__DIRECTIONS FOR THIS TASK__
Beginning with the first line of the data below, reproduce every line unchanged, ending with the line that holds "def State.withDev (s".

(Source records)
-- ==== Sys2Proof/Machine/Scalar.lean ====
section
/-! DEFINITION. NOP and the scalar slots S0 and S1 (R63, R68–R70). -/

namespace Sys2Proof.Machine

/-- The outcome with a changed device: every command of the block answers a next state. -/
def State.withDev (s : State) (f : Dev → Dev) : Host.Outcome State Fault Refusal := .next { s with dev := f s.dev }

/-- A scalar result: latency, the value computed from the registers the bundle reads. -/
def scalarOp (p : Runner) (s1 : Bool) (w : BitVec 64) (okBits : Bool) (lat : Nat) (val : Plough → BitVec 64) (d : Dev) : Dev :=
  d.slotRun p (slotS s1) w okBits fun v d => d.result p.toNat (slotS s1) lat (.scalar (fRd w) (val v))

/-- Layout RR of the scalar slots: [32:0] reserved (R64). -/
def rrOk (w : BitVec 64) : Bool := zeros w [(0, 33)]

/-- Layout RR with one source: rb must be 0 too (R68). -/
def rr1Ok (w : BitVec 64) : Bool := zeros w [(0, 39)]

/-- Layout RI: [38:32] reserved (R64). -/
def riOk (w : BitVec 64) : Bool := zeros w [(32, 7)]

/-- An operation on ra and rb. -/
def rrOp (p : Runner) (s1 : Bool) (w : BitVec 64) (lat : Nat) (f : BitVec 64 → BitVec 64 → BitVec 64) (d : Dev) : Dev :=
  scalarOp p s1 w (rrOk w) lat (fun v => f (v.rdS (fRa w)) (v.rdS (fRb w))) d

/-- An operation on ra and imm32. -/
def riOp (p : Runner) (s1 : Bool) (w : BitVec 64) (f : BitVec 64 → BitVec 64 → BitVec 64) (d : Dev) : Dev :=
  scalarOp p s1 w (riOk w) 1 (fun v => f (v.rdS (fRa w)) (fImm w)) d

/-- Leading zeros of a 64-bit value, 0 to 64. -/
def clz64 (v : BitVec 64) : Nat := if v = 0 then 64 else 63 - Nat.log2 v.toNat

/-- The comparisons of R69 by cond code; codes above 9 are not defined. -/
def condHolds (c : Nat) (a b : BitVec 64) : Bool :=
  match c with
  | 0 => a == b
  | 1 => a != b
  | 2 => decide (a.toInt < b.toInt)
  | 3 => decide (a.toInt ≤ b.toInt)
  | 4 => decide (b.toInt < a.toInt)
  | 5 => decide (b.toInt ≤ a.toInt)
  | 6 => decide (a.toNat < b.toNat)
  | 7 => decide (a.toNat ≤ b.toNat)
  | 8 => decide (b.toNat < a.toNat)
  | _ => decide (b.toNat ≤ a.toNat)

/-- The predicate operations of PLOG (R69). -/
def plogOp (op : Nat) (a b : Bool) : Bool :=
  match op with
  | 0 => a && b
  | 1 => a || b
  | 2 => a != b
  | _ => a && !b

/-- A predicate result of a scalar slot. -/
def predOp (p : Runner) (s1 : Bool) (w : BitVec 64) (okBits : Bool) (val : Plough → Bool) (d : Dev) : Dev :=
  d.slotRun p (slotS s1) w okBits fun v d => d.result p.toNat (slotS s1) 1 (.pred (wf' w 45 4) (val v))

/-- The special registers of MOVS (R70), as a bundle issuing now reads them. -/
def movsValue (d : Dev) (p : Nat) (v : Plough) (w : BitVec 64) : Nat :=
  match wf' w 0 8 with
  | 0 => d.ccount
  | 1 => d.plan.period
  | 2 => p
  | 3 => v.ctx % 4096 + (v.gen % 2 ^ 20) * 4096
  | 4 => d.markNow (wf' w 8 3)
  | _ => match (d.plough p).pmode with
    | some t => 1 + 2 * (t.sched % 8) + 16 * (t.mark % 2 ^ 32)
    | none => 0

/-- MOVS word: ra and [38:32] zero, an index of 0 to 5, imm32[10:8] only with index 4 (R70). -/
def movsOk (w : BitVec 64) : Bool :=
  zeros w [(32, 13), (11, 21)] && decide (wf' w 0 8 ≤ 5) && (wf' w 0 8 == 4 || wf' w 8 3 == 0)

/-- The special registers that the Steward has (R94): 2 and 3. What they hold there R94 does not say; they are free (log 96). -/
def stewMovs (w : BitVec 64) : Bool := wf' w 0 8 == 2 || wf' w 0 8 == 3

/-- NOP (R63): opcode 0x00 does nothing; a guarded-on NOP with non-zero reserved bits is ILLEGAL, as is a slot word whose opcode is not
defined for its slot, which this row carries (log 12). -/
def execNop (p : Runner) (slot : BitVec 3) (w : BitVec 64) (s : State) : Host.Outcome State Fault Refusal :=
  s.withDev fun d => d.slotRun p slot.toNat w (zeros w [(56, 8), (0, 51)]) fun _ d => d

/-- ADD (R68). -/
def execAdd (p : Runner) (s1 : Bool) (w : BitVec 64) (s : State) : Host.Outcome State Fault Refusal :=
  s.withDev (rrOp p s1 w 1 fun va vb => va + vb)

/-- SUB (R68). -/
def execSub (p : Runner) (s1 : Bool) (w : BitVec 64) (s : State) : Host.Outcome State Fault Refusal :=
  s.withDev (rrOp p s1 w 1 fun va vb => va - vb)

/-- AND (R68). -/
def execAnd (p : Runner) (s1 : Bool) (w : BitVec 64) (s : State) : Host.Outcome State Fault Refusal :=
  s.withDev (rrOp p s1 w 1 fun va vb => va &&& vb)

/-- OR (R68). -/
def execOr (p : Runner) (s1 : Bool) (w : BitVec 64) (s : State) : Host.Outcome State Fault Refusal :=
  s.withDev (rrOp p s1 w 1 fun va vb => va ||| vb)

/-- XOR (R68). -/
def execXor (p : Runner) (s1 : Bool) (w : BitVec 64) (s : State) : Host.Outcome State Fault Refusal :=
  s.withDev (rrOp p s1 w 1 fun va vb => va ^^^ vb)

/-- SHL (R68). -/
def execShl (p : Runner) (s1 : Bool) (w : BitVec 64) (s : State) : Host.Outcome State Fault Refusal :=
  s.withDev (rrOp p s1 w 1 fun va vb => va <<< (vb.toNat % 64))

/-- SHR (R68). -/
def execShr (p : Runner) (s1 : Bool) (w : BitVec 64) (s : State) : Host.Outcome State Fault Refusal :=
  s.withDev (rrOp p s1 w 1 fun va vb => va >>> (vb.toNat % 64))

/-- SRA (R68). -/
def execSra (p : Runner) (s1 : Bool) (w : BitVec 64) (s : State) : Host.Outcome State Fault Refusal :=
  s.withDev (rrOp p s1 w 1 fun va vb => va.sshiftRight (vb.toNat % 64))

/-- MUL (R68). -/
def execMul (p : Runner) (s1 : Bool) (w : BitVec 64) (s : State) : Host.Outcome State Fault Refusal :=
  s.withDev (rrOp p s1 w 3 fun va vb => va * vb)

/-- MULHS (R68). -/
def execMulhs (p : Runner) (s1 : Bool) (w : BitVec 64) (s : State) : Host.Outcome State Fault Refusal :=
  s.withDev (rrOp p s1 w 3 fun va vb => BitVec.ofInt 64 ((va.toInt * vb.toInt) / 2 ^ 64))

/-- MULHU (R68). -/
def execMulhu (p : Runner) (s1 : Bool) (w : BitVec 64) (s : State) : Host.Outcome State Fault Refusal :=
  s.withDev (rrOp p s1 w 3 fun va vb => BitVec.ofNat 64 ((va.toNat * vb.toNat) / 2 ^ 64))

/-- MIN (R68). -/
def execMin (p : Runner) (s1 : Bool) (w : BitVec 64) (s : State) : Host.Outcome State Fault Refusal :=
  s.withDev (rrOp p s1 w 1 fun va vb => if va.toInt ≤ vb.toInt then va else vb)

/-- MAX (R68). -/
def execMax (p : Runner) (s1 : Bool) (w : BitVec 64) (s : State) : Host.Outcome State Fault Refusal :=
  s.withDev (rrOp p s1 w 1 fun va vb => if va.toInt ≤ vb.toInt then vb else va)

/-- MINU (R68). -/
def execMinu (p : Runner) (s1 : Bool) (w : BitVec 64) (s : State) : Host.Outcome State Fault Refusal :=
  s.withDev (rrOp p s1 w 1 fun va vb => if va.toNat ≤ vb.toNat then va else vb)

/-- MAXU (R68). -/
def execMaxu (p : Runner) (s1 : Bool) (w : BitVec 64) (s : State) : Host.Outcome State Fault Refusal :=
  s.withDev (rrOp p s1 w 1 fun va vb => if va.toNat ≤ vb.toNat then vb else va)

/-- CLZ (R68). -/
def execClz (p : Runner) (s1 : Bool) (w : BitVec 64) (s : State) : Host.Outcome State Fault Refusal :=
  s.withDev (scalarOp p s1 w (rr1Ok w) 1 fun v => BitVec.ofNat 64 (clz64 (v.rdS (fRa w))))

/-- POPC (R68). -/
def execPopc (p : Runner) (s1 : Bool) (w : BitVec 64) (s : State) : Host.Outcome State Fault Refusal :=
  s.withDev (scalarOp p s1 w (rr1Ok w) 1 fun v => BitVec.ofNat 64 (popcount (v.rdS (fRa w)).toNat 64))

/-- SEL (R68): ps in [31:28]. -/
def execSel (p : Runner) (s1 : Bool) (w : BitVec 64) (s : State) : Host.Outcome State Fault Refusal :=
  s.withDev (scalarOp p s1 w (zeros w [(0, 28), (32, 1)]) 1 fun v =>
    if v.rdP (wf' w 28 4) then v.rdS (fRa w) else v.rdS (fRb w))

/-- ADDI (R68). -/
def execAddi (p : Runner) (s1 : Bool) (w : BitVec 64) (s : State) : Host.Outcome State Fault Refusal :=
  s.withDev (riOp p s1 w fun va imm => va + imm)

/-- ANDI (R68). -/
def execAndi (p : Runner) (s1 : Bool) (w : BitVec 64) (s : State) : Host.Outcome State Fault Refusal :=
  s.withDev (riOp p s1 w fun va imm => va &&& imm)

/-- ORI (R68). -/
def execOri (p : Runner) (s1 : Bool) (w : BitVec 64) (s : State) : Host.Outcome State Fault Refusal :=
  s.withDev (riOp p s1 w fun va imm => va ||| imm)

/-- XORI (R68). -/
def execXori (p : Runner) (s1 : Bool) (w : BitVec 64) (s : State) : Host.Outcome State Fault Refusal :=
  s.withDev (riOp p s1 w fun va imm => va ^^^ imm)

/-- SHLI (R68). -/
def execShli (p : Runner) (s1 : Bool) (w : BitVec 64) (s : State) : Host.Outcome State Fault Refusal :=
  s.withDev (riOp p s1 w fun va imm => va <<< (imm.toNat % 64))

/-- SHRI (R68). -/
def execShri (p : Runner) (s1 : Bool) (w : BitVec 64) (s : State) : Host.Outcome State Fault Refusal :=
  s.withDev (riOp p s1 w fun va imm => va >>> (imm.toNat % 64))

/-- SRAI (R68). -/
def execSrai (p : Runner) (s1 : Bool) (w : BitVec 64) (s : State) : Host.Outcome State Fault Refusal :=
  s.withDev (riOp p s1 w fun va imm => va.sshiftRight (imm.toNat % 64))

/-- MOVI (R68): ra must be 0. -/
def execMovi (p : Runner) (s1 : Bool) (w : BitVec 64) (s : State) : Host.Outcome State Fault Refusal :=
  s.withDev (scalarOp p s1 w (zeros w [(32, 13)]) 1 fun _ => fImm w)

/-- MOVHI (R68): the high half from imm32, the low half of ra. -/
def execMovhi (p : Runner) (s1 : Bool) (w : BitVec 64) (s : State) : Host.Outcome State Fault Refusal :=
  s.withDev (riOp p s1 w fun va imm => BitVec.ofNat 64 ((imm.toNat % 2 ^ 32) * 2 ^ 32 + va.toNat % 2 ^ 32))

/-- CMP (R69): pd in [48:45], cond in [31:28]. -/
def execCmp (p : Runner) (s1 : Bool) (w : BitVec 64) (s : State) : Host.Outcome State Fault Refusal :=
  s.withDev (predOp p s1 w (zeros w [(0, 28), (32, 1), (49, 2)] && decide (wf' w 28 4 ≤ 9)) fun v =>
    condHolds (wf' w 28 4) (v.rdS (fRa w)) (v.rdS (fRb w)))

/-- CMPI (R69): cond in [38:35]. -/
def execCmpi (p : Runner) (s1 : Bool) (w : BitVec 64) (s : State) : Host.Outcome State Fault Refusal :=
  s.withDev (predOp p s1 w (zeros w [(32, 3), (49, 2)] && decide (wf' w 35 4 ≤ 9)) fun v =>
    condHolds (wf' w 35 4) (v.rdS (fRa w)) (fImm w))

/-- PLOG (R69): pa in [44:41], pb in [40:37], op in [31:28]. -/
def execPlog (p : Runner) (s1 : Bool) (w : BitVec 64) (s : State) : Host.Outcome State Fault Refusal :=
  s.withDev (predOp p s1 w (zeros w [(0, 28), (32, 5), (49, 2)] && decide (wf' w 28 4 ≤ 3)) fun v =>
    plogOp (wf' w 28 4) (v.rdP (wf' w 41 4)) (v.rdP (wf' w 37 4)))

/-- MOVS (R70): the value at issue. -/
def execMovs (p : Runner) (s1 : Bool) (w : BitVec 64) (s : State) : Host.Outcome State Fault Refusal :=
  s.withDev fun d =>
    if p.isPlough then scalarOp p s1 w (movsOk w) 1 (fun v => BitVec.ofNat 64 (movsValue d p.toNat v w)) d
    else scalarOp p s1 w (movsOk w && stewMovs w) 1 (fun _ => BitVec.ofNat 64 d.fresh.1) d.fresh.2

end Sys2Proof.Machine
end

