-- ==== Sys2Proof/Machine/Belltower.lean ====
section
/-! DEFINITION. The Belltower: device time, captures and stamps, the servo, PTP, 1PPS, virtual time and the Almanac
(R204–R229, R413). -/

namespace Sys2Proof.Machine

/-! ### Device time (R204–R207) -/

/-- Change the Belltower. -/
def Dev.updBell (d : Dev) (f : BellState → BellState) : Dev := { d with bell := f d.bell }

/-- The limit of a rate: 100 ppm in parts per 2^40 (R205). -/
def rateLim : Int := 109951163

/-- A rate clamped to the limit. -/
def clampRate (r : Int) : Int := max (-rateLim) (min rateLim r)

/-- A new rate waits for its T edge; it replaces one that waits (R205). -/
def Dev.requestRate (d : Dev) (r : Int) : Dev := d.updBell fun b => { b with waitRate := some (clampRate r) }

/-- One T edge (R204, R205, R207, R213): device time, 64 bits of ns with 48 below them, advances at the rate in force, or takes the pending set,
or the pending step. -/
def Dev.tEdge (d : Dev) : Dev :=
  let b := d.bell
  let adv := b.t48 + (512 * ((2 : Int) ^ 40 + b.rate)).toNat
  let t := match b.setPend, b.stepPend with
    | some v, _ => v.1 * 2 ^ 40
    | none, some st => ofSigned 112 ((adv : Int) + st * (2 : Int) ^ 40)
    | none, none => adv % 2 ^ 112
  let d := if b.setPend.any (·.2) then d.setF F.BELL_STATUS_seeded 1 else d
  d.updBell fun b => { b with t48 := t, tEdges := b.tEdges + 1, hist := ((t / 2 ^ 40) :: b.hist).take 300,
                              sinceChange := min (b.sinceChange + 1) 1024, setPend := none, stepPend := none }

/-- RATE_APPLY (R205): a waiting rate takes effect, so that the next T edge advances at it, once 1,024 T clocks have passed since the
previous change. -/
def execRateApply (s : State) : Host.Outcome State Fault Refusal :=
  s.withDev fun d =>
    match d.bell.waitRate with
    | some r =>
      if d.bell.sinceChange < 1024 then d
      else
        let d := d.updBell fun b => { b with rate := r, waitRate := none, sinceChange := 0 }
        d.setF F.BELL_RATE_rate (ofSigned 32 r)
    | none => d

/-- The servo state shown in BELL_STATUS: 0 FREERUN, 1 ACQUIRING, 2 LOCKED, 3 HOLDOVER. -/
def Dev.servo (d : Dev) : Nat := d.getF F.BELL_STATUS_servo_state

/-- Detail of a Belltower record (R228): the value in bytes 16–23, the servo state or capture number in byte 24. -/
def bellDetail (v : Int) (b24 b25 : Nat) : Nat := dAt 16 8 (ofSigned 64 v) + dAt 24 1 b24 + dAt 25 1 b25

/-- A write of BELL_SET (R207): device time takes the value at the next T edge; refused while a plan is locked. -/
def Dev.bellSet (d : Dev) (v : Nat) : Dev :=
  if d.locked then d.raise 0x0309 0 0 0 (bellDetail (toSigned 64 v) d.servo 0)
  else d.updBell fun b => { b with setPend := some (v * 256, true) }

/-! ### Captures and stamps (R208, R209) -/

/-- The time of the T edge `n` edges before the latest one, in 1/256 ns. -/
def Dev.edgeTime (d : Dev) (n : Nat) : Nat := d.bell.hist.getD n (d.dev256 - n * 512)

/-- The waiting edges of a capture register. -/
def Dev.captured (d : Dev) (r : Nat) : List Capture := SMap.get (fun _ => []) d.bell.captures r

/-- The holdover flag of what is stamped now (R167). -/
def Dev.holdoverFlag (d : Dev) : Nat := d.getF F.TOP_STATUS_holdover

/-- The slot whose errors a capture register's source counts (R208): given by the caller where the source maps one. -/
def Dev.stampOverrun (d : Dev) (r : Nat) (slot : Option Nat) : Dev :=
  let d := d.bump R.BELL_STAMP_OVERRUN
  let d := match slot with
    | some n => d.bump (R.GATE_SLOT_ERR n)
    | none => d
  d.raise 0x0308 0 0 0 (bellDetail 0 r 0)

/-- Capture an edge whose first sample lay `n` T edges ago (R174, R208): a register with two waiting edges loses it. The flag
says whether the edge was taken. -/
def Dev.capture (d : Dev) (r n : Nat) (rise : Bool) (slot : Option Nat) : Dev × Bool :=
  if 2 ≤ (d.captured r).length then (d.stampOverrun r slot, false)
  else (d.updBell fun b => { b with captures := SMap.modify (fun _ => []) b.captures r (· ++ [⟨d.edgeTime n, rise, d.holdoverFlag⟩]) }, true)

/-- A converted edge of a strobe input forms pulses (R175): a rise and the next fall. Stamps lie 1 ns before the captured edge. -/
def Strobe.edge (x : Strobe) (c : Capture) : Strobe :=
  if c.rise then { x with rise := some (c.time - 256) }
  else match x.rise with
    | some r => { rise := none, pulses := ({ rise := r, fall := c.time - 256, served := [] } :: x.pulses).take 64 }
    | none => x

/-- Convert the oldest edge of a register (R208). -/
def Dev.convert (d : Dev) (r : Nat) : Dev :=
  match d.captured r with
  | [] => d
  | c :: cs =>
    let d := d.updBell fun b => { b with captures := SMap.set (fun _ => []) b.captures r cs }
    if r < 8 then { d with gate := { d.gate with strobes := SMap.modify (fun _ => {}) d.gate.strobes r (·.edge c) } }
    else d.updBell fun b => { b with stamps := SMap.modify (fun _ => []) b.stamps r (· ++ [c]) }

/-- One conversion (R208): the register that the rotating pointer finds first converts an edge, and the pointer passes it. -/
def Dev.convertNext (d : Dev) : Dev :=
  match rotPick 37 d.bell.stampPtr fun r => !(d.captured r).isEmpty with
  | some r => (d.convert r).updBell fun b => { b with stampPtr := (r + 1) % 37, convT := some b.tEdges }
  | none => d

/-- STAMP_CONVERT (R208): one conversion in a T clock. -/
def Dev.convertClock (d : Dev) : Dev := if d.bell.convT = some d.bell.tEdges then d else d.convertNext

/-- A user of a register's edges waits for them: conversions go on in the pointer's order until none of them waits, 75 at most (R208; log 52). -/
def Dev.convertUntil (d : Dev) (r : Nat) : Nat → Dev
  | 0 => d
  | k + 1 => if (d.captured r).isEmpty then d else d.convertNext.convertUntil r k

/-- The stamp of the oldest edge of a register, converted first if it still waits; an edge whose capture was not commanded apart has the
latest T edge that its filter of `n` edges gives. -/
def Dev.takeStamp (d : Dev) (r n : Nat) (rise : Bool) : Dev × Capture :=
  let d := if (SMap.get (fun _ => []) d.bell.stamps r).isEmpty then d.convertUntil r 75 else d
  match SMap.get (fun _ => []) d.bell.stamps r with
  | c :: cs => (d.updBell fun b => { b with stamps := SMap.set (fun _ => []) b.stamps r cs }, c)
  | [] => (d, ⟨d.edgeTime n, rise, d.holdoverFlag⟩)

/-! ### The servo (R211–R214) -/

/-- lock_thr in 1/256 ns; 0 acts as 1 ns. -/
def Dev.lockThr (d : Dev) : Int := (max 1 (d.getF F.BELL_SERVO_LIMITS_lock_thr) * 256 : Nat)
/-- step_thr in 1/256 ns; 0 acts as 1 µs. -/
def Dev.stepThr (d : Dev) : Int := (max 1 (d.getF F.BELL_SERVO_LIMITS_step_thr) * 256000 : Nat)

/-- The servo enters a state: SERVO_STATE is raised with the last offset, TOP_STATUS.holdover follows (R211). -/
def Dev.enterServo (d : Dev) (st : Nat) : Dev :=
  if d.servo = st then d
  else
    let d := (d.setF F.BELL_STATUS_servo_state st).setB F.TOP_STATUS_holdover (st == 3)
    let d := d.updBell fun b => { b with small := 0, lastUpdate := d.clk }
    d.raise 0x0301 0 0 0 (bellDetail (toSigned 64 (d.getF F.BELL_OFFSET_theta)) st 0)

/-- Eight small offsets in a row lock the servo (R211). -/
def Dev.servoLock (d : Dev) : Dev := if d.servo = 1 ∧ 8 ≤ d.bell.small then d.enterServo 2 else d

/-- An accepted update with offset θ in 1/256 ns (R211–R213). -/
def Dev.servoUpdate (d : Dev) (theta : Int) : Dev :=
  let d := d.setF F.BELL_OFFSET_theta (ofSigned 64 theta)
  let mag : Int := theta.natAbs
  let d := if d.servo = 3 ∨ (d.servo = 2 ∧ 4 * d.lockThr ≤ mag) then d.enterServo 1 else d
  let d := d.updBell fun b => { b with lastUpdate := d.clk, small := if mag < d.lockThr then b.small + 1 else 0 }
  if d.servo = 1 ∧ d.stepThr ≤ mag ∧ d.flag F.BELL_CTL_auto_step ∧ !d.locked then
    let d := d.updBell fun b => { b with stepPend := some (-theta) }
    (d.raise 0x0303 0 0 0 (bellDetail (-theta) d.servo 0)).servoLock
  else
    let d := if d.servo = 1 ∧ d.stepThr ≤ mag ∧ d.locked then d.raise 0x0302 0 0 0 (bellDetail theta d.servo 0) else d
    let t : Int := max (-(2 ^ 40)) (min (2 ^ 40) theta)
    let acc := clampRate (d.bell.acc - (t * (d.getF F.BELL_SERVO_GAIN_ki : Int)) / 256)
    let r := clampRate (acc - (t * (d.getF F.BELL_SERVO_GAIN_kp : Int)) / 256)
    let d := d.updBell fun b => { b with acc := acc }
    let d := if r = rateLim ∨ r = -rateLim then d.bump R.BELL_SERVO_CLAMP else d
    (d.requestRate r).servoLock

/-- A write of BELL_CTL (R211): a new source moves the servo to FREERUN (NONE) or ACQUIRING. -/
def Dev.bellCtl (d : Dev) (v : Nat) : Dev :=
  let old := d.getF F.BELL_CTL_source
  let d := d.storeReg R.BELL_CTL v
  let new := d.getF F.BELL_CTL_source
  if new = old then d
  else if new = 0 then (d.enterServo 0).requestRate (toSigned 32 (d.getF F.BELL_RATE_MANUAL_rate))
  else
    let d := if d.servo = 0 then d.updBell fun b => { b with acc := b.rate } else d
    (d.enterServo 1).updBell fun b => { b with lastUpdate := d.clk, small := 0 }

/-- A write of BELL_RATE_MANUAL takes effect in FREERUN (R211). -/
def Dev.rateManualWritten (d : Dev) : Dev :=
  if d.servo = 0 then d.requestRate (toSigned 32 (d.getF F.BELL_RATE_MANUAL_rate)) else d

/-- log_sync: −7 to 0, other values act as −3 (R229). -/
def Dev.logSync (d : Dev) : Nat :=
  let v := toSigned 4 (d.getF F.BELL_PTP_CTL_log_sync)
  if -7 ≤ v ∧ v ≤ 0 then (-v).toNat else 3

/-- The update interval of the source, in units of the model's clock (R211, R413). -/
def Dev.updateInterval (d : Dev) : Nat :=
  match d.getF F.BELL_CTL_source with
  | 1 => 24000000000 / 2 ^ d.logSync
  | 2 => 24000000000
  | _ => 24000 * max 125 (d.getF F.LINK_TIME_CTL_interval)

__ANSWER AREA__
-- ==== Sys2Proof/Machine/Scalar.lean ====
section
/-! DEFINITION. NOP and the scalar slots S0 and S1 (R63, R68–R70). -/

namespace Sys2Proof.Machine

/-- The outcome with a changed device: every command of the block answers a next state. -/
def State.withDev (s : State) (f : Dev → Dev) : Host.Outcome State Fault Refusal := .next { s with dev := f s.dev }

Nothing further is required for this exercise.